Gc: Critical energy release rate, set to 0.0027 \(kN/mm\).
l: Length scale parameter, set to 0.0025 \(mm\).
degradation: Specifies the degradation type. Options are “isotropic” or “anisotropic”.
split_energy: Controls how the energy is split; options include “no” (default), “spectral,” or “deviatoric.”
degradation_function: Specifies the degradation function; here, it is “quadratic.”
irreversibility: Not used/implemented for this solver.
save_solution_xdmf and save_solution_vtu: Specify the file formats to save displacement results. In this case, results are saved as .vtu files.
results_folder_name: Name of the folder for saving results. If it exists, it will be replaced with a new empty folder.
Data = Input(E=210.0,
nu=0.3,
Gc=0.0027,
l=0.0025,
degradation="isotropic",
split_energy="not_applied",
degradation_function="quadratic",
irreversibility="not_applied",
fatigue=False,
fatigue_degradation_function="not_applied",
fatigue_val=None,
k=0.0,
save_solution_xdmf=False,
save_solution_vtu=True,
results_folder_name="results_6_a07_l2")
- Mesh Definition
The mesh is a structured grid with quadrilateral elements:
divx, divy: Number of elements along the x and y axes.
lx, ly: Physical domain dimensions in x and y.
The mesh is generated using Gmsh and saved as a ‘mesh.msh’ file.
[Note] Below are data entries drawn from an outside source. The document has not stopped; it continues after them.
-- ==== Sys2Proof/Machine/Timebase.lean ====
section
/-! DEFINITION. The timebase (chapter 1): ticks passing (R1, R2), the cycle-sync input and its evaluation (R4 to R7),
pending trim (R8, R12), the end of a master cycle (R2) and its restart (R3), and the bus supervisor's request in a cycle
(R121). The commands' meanings stand in Machine/Clock.lean and Machine/Sampling.lean. -/

namespace Sys2Proof.Machine

/-! ## Ticks -/

/-- n ticks pass: the master tick and the position count on (R1, R2). At the tick after position L_m - 1 the cycle end
falls due; until it is taken the position stays L_m - 1 (R4; log 1). -/
def Timebase.pass (t : Timebase) (n : Nat) : Timebase :=
  if t.pos + n < t.len then { t with tick := later t.tick n, pos := t.pos + n }
  else { t with tick := later t.tick n, pos := t.len - 1, endDue := true }

/-- n ticks pass for a motor: its gates (log 5); a START_PENDING motor's own entry instant is past (R10, log 4). -/
def Motor.pass (q : Motor) (now : Tick) (n : Nat) : Motor :=
  { q with
    gates := q.gates.pass now n
    slot := { q.slot with start := q.slot.start.map fun w => { w with taken := w.taken && n == 0 } } }

/-- n ticks pass for the part. -/
def Part.pass (p : Part) (n : Nat) : Part :=
  { p with tb := p.tb.pass n, motors := p.motors.map fun (q : Motor) => q.pass p.now n }

/-! ## Cycle sync -/

/-- R4: the first edge of a cycle is its capture; a further one raises the tally. -/
def Timebase.syncEdge (t : Timebase) : Timebase :=
  match t.capture with
  | none => { t with capture := some t.pos }
  | some _ => { t with tally := bump t.tally }

/-- R5: the error of a capture, brought into -P/2 + 1 to P/2. -/
def syncError (p q syncPos : Nat) : Int :=
  let e : Int := (q : Int) - syncPos
  if e > (p / 2 : Nat) then e - p else if e ≤ -((p / 2 : Nat) : Int) then e + p else e

/-- R5's table: the adjustment for an error. -/
def syncAdjust (err : Int) (capture jump : Nat) : Int :=
  if err.natAbs ≤ capture then clampInt (-(jump : Int)) jump err else if err > 0 then jump else -(jump : Int)

/-- R6: a cycle end without an evaluated capture. -/
def Timebase.notEvaluated (t : Timebase) : Timebase := { t with lastAdj := 0, run := 0 }

/-- R5, R7: a capture evaluated. -/
def Timebase.evaluated (t : Timebase) (err : Int) (capture jump : Nat) : Timebase :=
  { t with
    lastErr := err
    lastAdj := syncAdjust err capture jump
    extras := bumpBy t.extras t.tally
    run := if err.natAbs ≤ capture then min (t.run + 1) 4 else 0
    slips := if err.natAbs ≤ capture then t.slips else bump t.slips }

/-- The sync tracker at a master-cycle end (R5, R6): word 1 of CONFIG gives the enable and SYNC_POS; word 2 is read when
a capture is evaluated (log 10). The adjustment is the last adjustment it leaves. -/
def Part.syncTrack (p : Part) : Part :=
  match p.readConfig [1] with
  | (none, p) => p.modTb Timebase.notEvaluated
  | (some ws, p) =>
    if recField ws 0 0 = 0 then p.modTb Timebase.notEvaluated
    else
      match p.tb.capture with
      | none => p.modTb fun t => { t.notEvaluated with missing := bump t.missing }
      | some q =>
        match p.readConfig [2] with
        | (none, p) => p.modTb Timebase.notEvaluated
        | (some vs, p) =>
          let err := syncError p.tb.p q (recField ws 0 1)
          let p := p.modTb fun t => t.evaluated err (recField vs 0 0) (recField vs 0 1)
          if err.natAbs ≤ recField vs 0 0 then p else p.notice (.syncSlip err)

/-! ## Trim -/

/-- R8: an adjustment added to a pending trim. -/
def Pace.addTrim (t : Pace) (adj : Int) : Pace :=
  { t with
    trim := clampInt (-1023) 1023 (t.trim + adj)
    trimLoss := if t.trim + adj < -1023 ∨ 1023 < t.trim + adj then bump t.trimLoss else t.trimLoss }

/-- R8: the motors that receive an adjustment. -/
def MotorState.followsTrim : MotorState → Bool
  | .startPending | .running => true
  | .off | .ready | .safeStop | .tripped | .lockedOut => false

def Part.distribute (p : Part) (adj : Int) : Part :=
  { p with
    motors := p.motors.map fun (q : Motor) => if q.slot.state.followsTrim then q.modPace (·.addTrim adj) else q }

/-- R12, steps 1 and 2: the trim applied at a valley, from the pending trim, P and the figure E. -/
def appliedTrim (trim : Int) (p figE : Nat) : Int :=
  let c := clampInt (-255) 255 trim
  if c < 0 then max c ((figE : Int) + 1 - p) else c

/-! ## The end and the restart of a cycle -/

/-- A new master cycle of length P + adj, with no capture and a tally of 0 (R2, R4). -/
def Timebase.newCycle (t : Timebase) (adj : Int) : Timebase :=
  { t with pos := 0, len := ((t.p : Int) + adj).toNat, endDue := false, capture := none, tally := 0 }

/-- R121: a cycle that ends before it has reached BUS_POS is counted; the next one has BUS_POS to read. -/
def Sampler.nextCycle (s : Sampler) : Sampler :=
  { s with
    busPlan := .unread
    busMissed := match s.busPlan with
      | .at _ => bump s.busMissed
      | .unread | .done => s.busMissed }

/-- The scrubber's read finds a disturbed word: it corrects it or makes it invalid. The read meets the other work of the
cycle end in either order (R159), and only then can the order show: in the last corrected position, in a word that the
tracker no longer finds, in the order of trips and notices. -/
def Part.scrubActs (p : Part) : Bool :=
  let w := p.store.word p.store.scrubPos
  w.valid && (w.flips != .whole || w.broken p.store.scrubPos)

/-- The work of a master-cycle end but for the scrubber (R2): the tracker, the distribution, the new cycle. -/
def Part.turnCycle (p : Part) : Part :=
  let p := p.syncTrack
  ((p.distribute p.tb.lastAdj).modTb fun t => t.newCycle t.lastAdj).modSampler Sampler.nextCycle

/-- MASTER_CYCLE_END (R2), the scrubber's read in either order (R159; log 3). -/
def Part.cycleEnd (p : Part) : Part :=
  if p.scrubActs then
    match p.flip with
    | (true, p) => p.scrub.turnCycle
    | (false, p) => p.turnCycle.scrub
  else p.turnCycle.scrub

/-- R122: a waiting bus request resolved MISSED. -/
def Sampler.missBus (s : Sampler) : Sampler :=
  { s with
    waiting := s.waiting.filter (·.req != .bus)
    busReq := .absent
    busMissed := bump s.busMissed }

/-- R3: the master cycle restarts with a new P; a waiting bus request is MISSED (R122); BUS_POS is read again (R121). -/
def Part.restartCycle (p : Part) (newP : Nat) : Part :=
  (p.modTb fun t => { t.newCycle 0 with p := newP, len := newP, run := 0, lastAdj := 0 }).modSampler fun s =>
    let s := match s.busReq with
      | .waiting _ _ _ => s.missBus
      | .absent | .frozen => s
    { s with busPlan := .unread }

/-! ## The bus request -/

/-- R121: no request in this cycle; counted. -/
def Sampler.noBusRequest (s : Sampler) : Sampler := { s with busPlan := .done, busMissed := bump s.busMissed }

/-- R121: the request is placed and joins the waiting list at once. -/
def Sampler.placeBus (s : Sampler) (now : Tick) (channel : Fin 16) (span : Nat) : Sampler :=
  { s.joinList { req := .bus, holds := 1, planned := now, latest := later now span, motorPriority := 0, priority := 0 } with
    busPlan := .done
    busReq := .waiting channel now (later now span) }

/-- R121: the placement at BUS_POS, with BUS_SPAN and the bus channel read there. -/
def Part.placeBus (p : Part) : Part :=
  match p.readConfig [3, 4] with
  | (none, p) => p.modSampler Sampler.noBusRequest
  | (some ws, p) => p.modSampler fun s => s.placeBus p.now (analogInput (recField ws 0 0)) (recField ws 1 0)

/-- R121: the read of BUS_POS at position 0, and the placement. -/
def Part.busPlace (p : Part) : Part :=
  match p.sampler.busPlan with
  | .unread =>
    match p.readConfig [3] with
    | (none, p) => p.modSampler Sampler.noBusRequest
    | (some ws, p) =>
      if recField ws 0 1 = p.tb.pos then p.placeBus
      else p.modSampler fun s => { s with busPlan := .at (recField ws 0 1) }
  | .at _ => p.placeBus
  | .done => p

end Sys2Proof.Machine
end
For more details on how to create the mesh, refer to the ref_example_geo_gomes examples.
msh_file = os.path.join("../GmshGeoFiles/Central_cracked/central_cracked.msh") # Path to the mesh file
# msh_file = os.path.join("mesh.msh") # Path to the mesh file
gdim = 2 # Geometric dimension of the mesh
gmsh_model_rank = 0 # Rank of the Gmsh model in a parallel setting
mesh_comm = mpi4py.MPI.COMM_WORLD # MPI communicator for parallel computation
The mesh, cell markers, and facet markers are extracted from the ‘mesh.msh’ file using the read_from_msh function.
msh, cell_markers, facet_markers = dolfinx.io.gmshio.read_from_msh(msh_file, mesh_comm, gmsh_model_rank, gdim)
fdim = msh.topology.dim - 1 # Dimension of the mesh facets
h=0.001
# h = 1/divx
a0 = 0.7
ly = 3.0
Boundary Identification#
Boundary conditions are applied to specific regions of the domain:
bottom: Identifies the \(y=0\) and \(x>a0\) boundary.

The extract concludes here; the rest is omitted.